IHA retained an almost constant alignment, but migrated along distinct centrodes. THORACIC SEGMENTS: IHA was almost parallel to T(z) (t), T(x) (t), or T(y) (t), stationary for T(x) (t) or T(y) (t), and migrating for T(z) (t) along dorsally opened bows. IHA locations hardly depended on the position or size of axial preload. LUMBAR SEGMENTS: IHA was also almost parallel to T(z) (t), T(x) (t), or T(y) (t). In axial rotation IHA-migration along wide, ventrally or dorsally bent bows depending on segmental flexional/extensional status. Distances covered: 20-60mm. In lateral-flexion: IHA-migration to the left/right joint and vice versa. In flexion/extension IHA-migration from the facets to the centre of the disc. CERVICAL SEGMENTS: In flexion/flexion IHA was almost stationary for and parallel to T(y) (t). In axial rotation or lateral-flexion IHA intersected T(z) (t)/T(x) (t) under approximately -30 degrees /+30 degrees.
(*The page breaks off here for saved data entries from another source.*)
-- ==== Sys2Proof/Tests/Slice0.lean ====
section
/-!
SUPPORT. Sys2Proof/Tests/Slice0.lean: tests on fixed values, a term each check of WellFormed refuses, words decoded, and for each statement a concrete state and operands that meet its premises. Expected values are from the spec's tables and rules.
-/
namespace Sys2Proof.Tests
open Sys2Proof Sys2Proof.Machine
set_option Elab.async false -- one theorem after another: each kernel evaluation that waits for another would hold a thread

/-! ### Helpers -/

/-- A state with some register fields set. -/
def put (l : List (Fld × Nat)) (s : State) : State := l.foldl (fun s p => wr p.1 p.2 s) s

/-- The command answers a next state of which p holds. -/
def after (i : Instr) (s : State) (p : State → Bool) : Bool := match exec i s with | .next t => p t | _ => false

/-- What a counter has risen by. -/
def up (f : Fld) (n : Nat) (s t : State) : Bool := rd f t == rd f s + n

/-- The result register of a block. -/
def res (blk inst off cmd status error : Nat) (t : State) : Bool :=
  rd (fldAt blk inst off 4 4) t == cmd && rd (fldAt blk inst off 0 3) t == status && rd (fldAt blk inst off 16 16) t == error

/-- A module in Ready with site time 20 s. -/
def ready : State := { State.reset with clk := { siteSet := true, siteAcc := 20000000000 * 2 ^ 32, frc := 10 ^ 11 } }

/-- Field core F1 at RUN level at address 0x1000, with some registers; debug off. -/
def core (g : Tbl Word) : State := { ready with ccx := { cores := [(1, { st := .run, pc := 0x1000, g := g, v := [(2, 0x4000000000000000), (3, 0x00FF0001000280037FF0000000000001)] })] } }

/-! ### Well-formedness: a term each check refuses -/

theorem test_wf_refuses :
    (Instr.add 17 1 2 3 false).wf = false ∧ (Instr.budgetExpiry 16).wf = false ∧ (Instr.add 0 32 2 3 false).wf = false ∧ (Instr.addi 0 1 2 65536).wf = false ∧
    (Instr.jal 0 67108864).wf = false ∧ (Instr.illegal 0 4294967296).wf = false ∧ (Instr.shifti 0 1 2 3 0).wf = false ∧ (Instr.shifti 0 1 2 0 64).wf = false ∧
    (Instr.atomic 0 0 1 0 1 2 3).wf = false ∧ (Instr.atomicCas 0 2 4 1 2 3).wf = false ∧ (Instr.vadd 0 5 1 2 3).wf = false ∧ (Instr.vshl 0 4 1 2 3).wf = false ∧
    (Instr.vext 0 2 1 2 4).wf = false ∧ (Instr.erd 0 6 0 1).wf = false ∧ (Instr.erd 0 3 2 1).wf = false ∧ (Instr.crr 0 1 6).wf = false ∧ (Instr.fpush 0 1 2 128).wf = false ∧
    (Instr.linkChange 4 true false 1).wf = false ∧ (Instr.observationFrame 0 0 0 []).wf = false ∧ (Instr.registerWrite 18 0 0).wf = false := by decide +kernel

/-! ### Decoding: words written out from Tables ISA-2 to ISA-12, one or more for each family -/

/-- Words of 08_cyent_instruction_set.md: addi g30, g30, -64; movw g11, 8; frecv; lhu; bltu; mdone g0; the others bit by bit from the format. -/
theorem test_decode_alu :
    decodeCyent 1 0x0BDEFFC0 = some (.addi 1 30 30 0xFFC0) ∧ decodeCyent 1 0x21600008 = some (.movw 1 11 0 false 8) ∧ decodeCyent 1 0x08000000 = some (.addi 1 0 0 0) ∧
    decodeCyent 1 0b00000100001000100001100000000001 = some (.sub 1 1 2 3 false) ∧ decodeCyent 1 0b00000100001000100001110000000001 = some (.sub 1 1 2 3 true) ∧
    decodeCyent 1 0b00100100001000100001100000000101 = some (.divu 1 1 2 3 false) ∧ decodeCyent 1 0b00011000001000100000010101000111 = none ∧
    decodeCyent 1 0b00011000001000100000010100000111 = some (.shifti 1 1 2 5 7) ∧ decodeCyent 1 0b00000100001000100001100000010010 = none := by decide +kernel

theorem test_decode_memory :
    decodeCyent 1 0x4D9E0008 = some (.lhu 1 12 30 8) ∧ decodeCyent 1 0b01101100001000101111111111111000 = some (.sd 1 1 2 0xFFF8) ∧
    decodeCyent 1 0b10000000001000100001100011110001 = some (.atomic 1 1 3 3 1 2 3) ∧ decodeCyent 1 0b10000000001000100001100000101001 = some (.atomicCas 1 2 0 1 2 3) ∧
    decodeCyent 1 0b10000100000000000000000000000010 = some (.fenceI 1) := by decide +kernel

theorem test_decode_control :
    decodeCyent 1 0xA1AC0003 = some (.bltu 1 13 12 3) ∧ decodeCyent 1 0b10101011111111111111111111111111 = some (.jal 1 0x3FFFFFF) ∧
    decodeCyent 1 0b10101100000111110000000000000000 = some (.jalr 1 0 31 0) ∧ decodeCyent 1 0b11110000000000000000000000000010 = some (.eret 1) ∧
    decodeCyent 1 0b11111000001000100000000000000100 = some (.crw 1 1 2 4) ∧ decodeCyent 1 0b11111000001000100000000000000110 = none ∧ decodeCyent 1 0 = none := by decide +kernel

theorem test_decode_float_vector :
    decodeCyent 1 0b11000000001000100001100000000111 = some (.fmadd 1 1 2 3) ∧ decodeCyent 1 0b11000100001000100001101000001001 = some (.vshl 1 2 1 2 3) ∧
    decodeCyent 1 0b11000100001000100001110000001001 = none ∧ decodeCyent 1 0b11000100001000100001110000010010 = some (.vdiv 1 4 1 2 3) := by decide +kernel

theorem test_decode_field :
    decodeCyent 0 0xD15E5929 = some (.frecv 0 10 30 11 0x12) ∧ decodeCyent 1 0xD8000000 = some (.mdone 1 0) ∧ decodeCyent 1 0b11010100100000100000001100000000 = some (.erd 1 3 4 2) ∧
    decodeCyent 1 0b11010100010000100000001100000000 = none ∧ decodeCyent 1 0b11011100001000000001000000000011 = some (.tport 1 1 2) := by decide +kernel

/-- DecodeUndoesEncode: an instruction that has a word, with its operands at the ends of their ranges. -/
theorem witness_DecodeUndoesEncode :
    (Instr.fmvX 15 31 0).wf = true ∧ encodeCyent (.fmvX 15 31 0) = some 0xC3E00011 ∧ decodeCyent 15 0xC3E00011 = some (.fmvX 15 31 0) ∧
    encodeCyent (.frecv 0 31 31 31 127) = some 0xD3FFFFF9 ∧ encodeCyent .stpStop = none := by decide +kernel

/-! ### Cyent cores -/

/-- The premises of the integer, immediate, branch, load, store, atomic, float and vector statements; a result and the program counter of one of each (R241 to R259). -/
theorem witness_core :
    let s := core [(2, 0xFFFFFFFFFFFFFFFB), (3, 3)]
    Settled s ∧ Executes 1 s ∧ FieldExecutes 1 s ∧
    after (.sub 1 1 2 3 false) s (fun t => (coreOf 1 t).gr 1 == 0xFFFFFFFFFFFFFFF8 && (coreOf 1 t).pc == 0x1004) = true ∧
    after (.add 1 1 3 2 true) s (fun t => (coreOf 1 t).gr 1 == 0xFFFFFFFFFFFFFFFE) = true ∧
    after (.slt 1 2 2 3 false) s (fun t => (coreOf 1 t).gr 2 == 1) = true ∧ after (.sltu 1 2 2 3 false) s (fun t => (coreOf 1 t).gr 2 == 0) = true ∧
    after (.sra 1 1 2 3 false) s (fun t => (coreOf 1 t).gr 1 == 0xFFFFFFFFFFFFFFFF) = true ∧ after (.shifti 1 1 2 5 4) s (fun t => (coreOf 1 t).gr 1 == 0x0FFFFFFF) = true ∧
    after (.clz 1 1 3) s (fun t => (coreOf 1 t).gr 1 == 62) = true ∧ after (.ctz 1 1 0) s (fun t => (coreOf 1 t).gr 1 == 64) = true ∧
    after (.popc 1 1 2) s (fun t => (coreOf 1 t).gr 1 == 63) = true ∧ after (.bswap 1 1 3 true) s (fun t => (coreOf 1 t).gr 1 == 0x03000000) = true ∧
    after (.div 1 1 2 3 false) s (fun t => (coreOf 1 t).gr 1 == 0xFFFFFFFFFFFFFFFF) = true ∧ after (.rem 1 1 2 3 false) s (fun t => (coreOf 1 t).gr 1 == 0xFFFFFFFFFFFFFFFE) = true ∧
    after (.divu 1 1 3 0 false) s (fun t => (coreOf 1 t).gr 1 == 0xFFFFFFFFFFFFFFFF) = true ∧ after (.mulhu 1 1 2 3) s (fun t => (coreOf 1 t).gr 1 == 2) = true ∧
    after (.mulh 1 1 2 3) s (fun t => (coreOf 1 t).gr 1 == 0xFFFFFFFFFFFFFFFF) = true ∧
    after (.movw 1 2 3 true 0x1234) s (fun t => (coreOf 1 t).gr 2 == 0x1234FFFFFFFFFFFB) = true ∧ after (.pcadd 1 1 0xFFFF) s (fun t => (coreOf 1 t).gr 1 == 0xFFFFFFFFFFFF1000) = true ∧
    after (.addi 1 0 2 5) s (fun t => (coreOf 1 t).gr 0 == 0) = true := by decide +kernel

/-- The most negative value over minus one (R244). -/
theorem test_div_wraps :
    let s := core [(2, 0x8000000000000000), (3, 0xFFFFFFFFFFFFFFFF)]
    after (.div 1 1 2 3 false) s (fun t => (coreOf 1 t).gr 1 == 0x8000000000000000) = true ∧ after (.rem 1 1 2 3 false) s (fun t => (coreOf 1 t).gr 1 == 0) = true := by decide +kernel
Generally joints alternate in guidance. Lumbar segments: in axial rotation and lateral-flexion parametrical control of IHA-position and IHA-migration by axial preload position. Cervical segments: kinematical coupling between axial rotation and lateral-flexion. The IHA-migration guided by the joints should be taken into account in the design of non-fusion implants. FE-calculations of spinal mechanics and kinematics should be based on detailed data of curvature morphology of the articulating surfaces of the joint facets.